[Start of Attachment]
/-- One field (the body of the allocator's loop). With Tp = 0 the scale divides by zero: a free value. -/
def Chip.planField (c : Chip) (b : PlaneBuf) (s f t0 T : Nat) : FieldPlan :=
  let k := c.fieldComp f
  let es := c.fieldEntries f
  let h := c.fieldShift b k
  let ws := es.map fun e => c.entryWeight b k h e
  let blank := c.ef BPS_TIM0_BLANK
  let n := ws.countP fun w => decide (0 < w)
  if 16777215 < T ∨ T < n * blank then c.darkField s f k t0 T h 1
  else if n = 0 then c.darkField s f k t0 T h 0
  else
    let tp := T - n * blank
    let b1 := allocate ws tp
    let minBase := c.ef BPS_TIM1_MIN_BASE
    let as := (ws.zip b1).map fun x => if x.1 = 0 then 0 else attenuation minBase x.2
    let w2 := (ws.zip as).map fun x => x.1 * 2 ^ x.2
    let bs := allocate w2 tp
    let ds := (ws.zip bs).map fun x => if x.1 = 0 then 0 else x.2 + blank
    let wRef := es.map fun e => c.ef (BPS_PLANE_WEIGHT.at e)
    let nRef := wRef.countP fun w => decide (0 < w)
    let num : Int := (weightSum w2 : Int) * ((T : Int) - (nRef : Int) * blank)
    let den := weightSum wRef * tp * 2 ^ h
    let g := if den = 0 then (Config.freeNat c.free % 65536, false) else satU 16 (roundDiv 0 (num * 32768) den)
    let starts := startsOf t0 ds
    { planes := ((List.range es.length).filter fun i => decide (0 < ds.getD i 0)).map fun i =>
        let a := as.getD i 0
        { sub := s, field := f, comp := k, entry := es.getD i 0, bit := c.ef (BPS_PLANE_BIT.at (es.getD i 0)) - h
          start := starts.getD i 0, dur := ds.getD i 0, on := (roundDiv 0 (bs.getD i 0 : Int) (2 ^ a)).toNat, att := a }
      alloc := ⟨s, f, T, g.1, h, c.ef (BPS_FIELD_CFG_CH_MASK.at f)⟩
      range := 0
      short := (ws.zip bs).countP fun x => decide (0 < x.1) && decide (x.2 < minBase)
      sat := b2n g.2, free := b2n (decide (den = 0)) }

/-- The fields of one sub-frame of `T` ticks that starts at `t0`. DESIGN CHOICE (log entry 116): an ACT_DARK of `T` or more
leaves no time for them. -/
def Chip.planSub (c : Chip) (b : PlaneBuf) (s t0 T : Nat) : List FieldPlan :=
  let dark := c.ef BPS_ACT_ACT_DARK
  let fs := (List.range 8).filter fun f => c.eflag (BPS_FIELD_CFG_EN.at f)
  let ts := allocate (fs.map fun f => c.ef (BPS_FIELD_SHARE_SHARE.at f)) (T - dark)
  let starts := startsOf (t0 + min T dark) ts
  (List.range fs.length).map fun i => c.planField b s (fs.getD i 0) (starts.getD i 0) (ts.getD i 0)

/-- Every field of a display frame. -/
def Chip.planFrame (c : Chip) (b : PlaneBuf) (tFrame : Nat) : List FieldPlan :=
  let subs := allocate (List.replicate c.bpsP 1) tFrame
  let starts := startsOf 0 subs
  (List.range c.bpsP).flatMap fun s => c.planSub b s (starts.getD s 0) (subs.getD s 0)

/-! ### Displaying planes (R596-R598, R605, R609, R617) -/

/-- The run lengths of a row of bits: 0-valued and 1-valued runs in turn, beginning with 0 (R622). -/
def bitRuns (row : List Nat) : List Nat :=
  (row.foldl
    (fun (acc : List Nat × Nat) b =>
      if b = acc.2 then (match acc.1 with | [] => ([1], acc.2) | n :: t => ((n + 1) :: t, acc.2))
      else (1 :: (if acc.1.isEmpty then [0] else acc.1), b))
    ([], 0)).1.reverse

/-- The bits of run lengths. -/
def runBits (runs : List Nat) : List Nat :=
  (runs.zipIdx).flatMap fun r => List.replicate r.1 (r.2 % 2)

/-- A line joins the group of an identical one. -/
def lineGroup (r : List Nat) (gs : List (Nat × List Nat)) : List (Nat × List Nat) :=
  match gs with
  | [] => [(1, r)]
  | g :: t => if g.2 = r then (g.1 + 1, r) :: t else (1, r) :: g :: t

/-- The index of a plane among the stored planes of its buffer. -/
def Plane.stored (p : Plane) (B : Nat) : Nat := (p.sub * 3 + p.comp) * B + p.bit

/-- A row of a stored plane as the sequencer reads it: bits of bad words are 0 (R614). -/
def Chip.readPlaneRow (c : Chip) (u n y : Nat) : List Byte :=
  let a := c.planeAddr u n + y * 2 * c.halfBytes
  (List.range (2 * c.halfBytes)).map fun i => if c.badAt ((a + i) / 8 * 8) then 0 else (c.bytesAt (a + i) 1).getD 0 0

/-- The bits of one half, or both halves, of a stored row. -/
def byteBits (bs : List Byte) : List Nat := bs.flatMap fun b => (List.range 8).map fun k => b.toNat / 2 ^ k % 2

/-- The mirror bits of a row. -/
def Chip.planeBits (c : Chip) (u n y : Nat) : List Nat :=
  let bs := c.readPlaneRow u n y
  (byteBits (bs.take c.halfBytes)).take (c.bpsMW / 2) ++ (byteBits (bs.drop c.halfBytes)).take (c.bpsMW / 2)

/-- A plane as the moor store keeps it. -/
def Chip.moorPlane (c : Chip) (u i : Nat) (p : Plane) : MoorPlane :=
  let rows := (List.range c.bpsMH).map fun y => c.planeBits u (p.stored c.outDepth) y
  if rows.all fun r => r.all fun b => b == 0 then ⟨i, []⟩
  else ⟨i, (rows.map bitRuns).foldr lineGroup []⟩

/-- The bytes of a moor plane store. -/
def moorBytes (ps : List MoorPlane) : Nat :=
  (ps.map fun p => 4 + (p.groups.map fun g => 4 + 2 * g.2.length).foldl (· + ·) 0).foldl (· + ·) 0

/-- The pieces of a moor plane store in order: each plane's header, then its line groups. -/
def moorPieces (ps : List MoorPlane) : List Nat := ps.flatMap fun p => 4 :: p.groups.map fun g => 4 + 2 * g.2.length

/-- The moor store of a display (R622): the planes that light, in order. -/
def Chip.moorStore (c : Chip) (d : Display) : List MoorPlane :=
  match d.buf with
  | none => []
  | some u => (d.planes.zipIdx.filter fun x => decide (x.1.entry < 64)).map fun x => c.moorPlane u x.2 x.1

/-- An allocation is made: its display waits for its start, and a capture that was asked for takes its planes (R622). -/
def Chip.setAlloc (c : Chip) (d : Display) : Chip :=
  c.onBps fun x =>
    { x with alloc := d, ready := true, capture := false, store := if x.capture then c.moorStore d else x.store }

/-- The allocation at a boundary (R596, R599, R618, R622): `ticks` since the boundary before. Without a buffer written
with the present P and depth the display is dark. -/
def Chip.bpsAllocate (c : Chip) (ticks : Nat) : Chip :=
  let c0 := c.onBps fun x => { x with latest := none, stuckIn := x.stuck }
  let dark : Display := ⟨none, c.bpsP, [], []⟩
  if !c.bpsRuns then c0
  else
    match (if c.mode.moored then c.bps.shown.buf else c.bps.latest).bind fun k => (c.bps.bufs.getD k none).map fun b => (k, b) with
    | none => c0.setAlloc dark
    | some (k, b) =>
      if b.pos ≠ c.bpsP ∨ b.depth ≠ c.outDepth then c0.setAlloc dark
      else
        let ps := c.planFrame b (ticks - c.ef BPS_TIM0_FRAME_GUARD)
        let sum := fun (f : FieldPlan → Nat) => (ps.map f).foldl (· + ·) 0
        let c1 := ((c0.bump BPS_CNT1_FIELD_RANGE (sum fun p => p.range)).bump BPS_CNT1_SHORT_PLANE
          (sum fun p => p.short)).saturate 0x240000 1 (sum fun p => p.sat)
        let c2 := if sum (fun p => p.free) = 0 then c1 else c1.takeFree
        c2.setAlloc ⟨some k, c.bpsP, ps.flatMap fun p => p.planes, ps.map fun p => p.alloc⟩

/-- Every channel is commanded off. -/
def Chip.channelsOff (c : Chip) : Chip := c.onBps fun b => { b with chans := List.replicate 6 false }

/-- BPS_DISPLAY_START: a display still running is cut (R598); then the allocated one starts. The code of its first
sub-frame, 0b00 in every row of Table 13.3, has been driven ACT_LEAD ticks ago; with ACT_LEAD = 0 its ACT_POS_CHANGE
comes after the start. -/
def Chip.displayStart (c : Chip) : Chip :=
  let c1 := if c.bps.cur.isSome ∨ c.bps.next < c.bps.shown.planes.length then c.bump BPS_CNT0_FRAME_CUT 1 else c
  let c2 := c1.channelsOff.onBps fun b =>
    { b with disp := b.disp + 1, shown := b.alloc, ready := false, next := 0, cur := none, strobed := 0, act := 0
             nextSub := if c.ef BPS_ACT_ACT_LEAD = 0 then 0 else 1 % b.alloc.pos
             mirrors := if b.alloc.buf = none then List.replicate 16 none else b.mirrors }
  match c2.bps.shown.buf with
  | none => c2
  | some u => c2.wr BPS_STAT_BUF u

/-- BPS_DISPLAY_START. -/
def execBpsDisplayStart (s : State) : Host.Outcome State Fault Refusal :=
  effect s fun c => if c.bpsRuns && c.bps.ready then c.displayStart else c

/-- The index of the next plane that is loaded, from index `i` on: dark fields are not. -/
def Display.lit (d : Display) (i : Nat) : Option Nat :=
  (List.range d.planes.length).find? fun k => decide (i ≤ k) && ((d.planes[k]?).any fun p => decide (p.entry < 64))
[End of Attachment]
Where the data above reaches the line holding "c2.wr BPS_STAT_BUF u", begin printing, and stop after the line holding "def Display.lit (d". Each line must be reproduced exactly, with nothing else added.

** Task solution **
  | some u => c2.wr BPS_STAT_BUF u

/-- BPS_DISPLAY_START. -/
def execBpsDisplayStart (s : State) : Host.Outcome State Fault Refusal :=
  effect s fun c => if c.bpsRuns && c.bps.ready then c.displayStart else c

/-- The index of the next plane that is loaded, from index `i` on: dark fields are not. -/
def Display.lit (d : Display) (i : Nat) : Option Nat :=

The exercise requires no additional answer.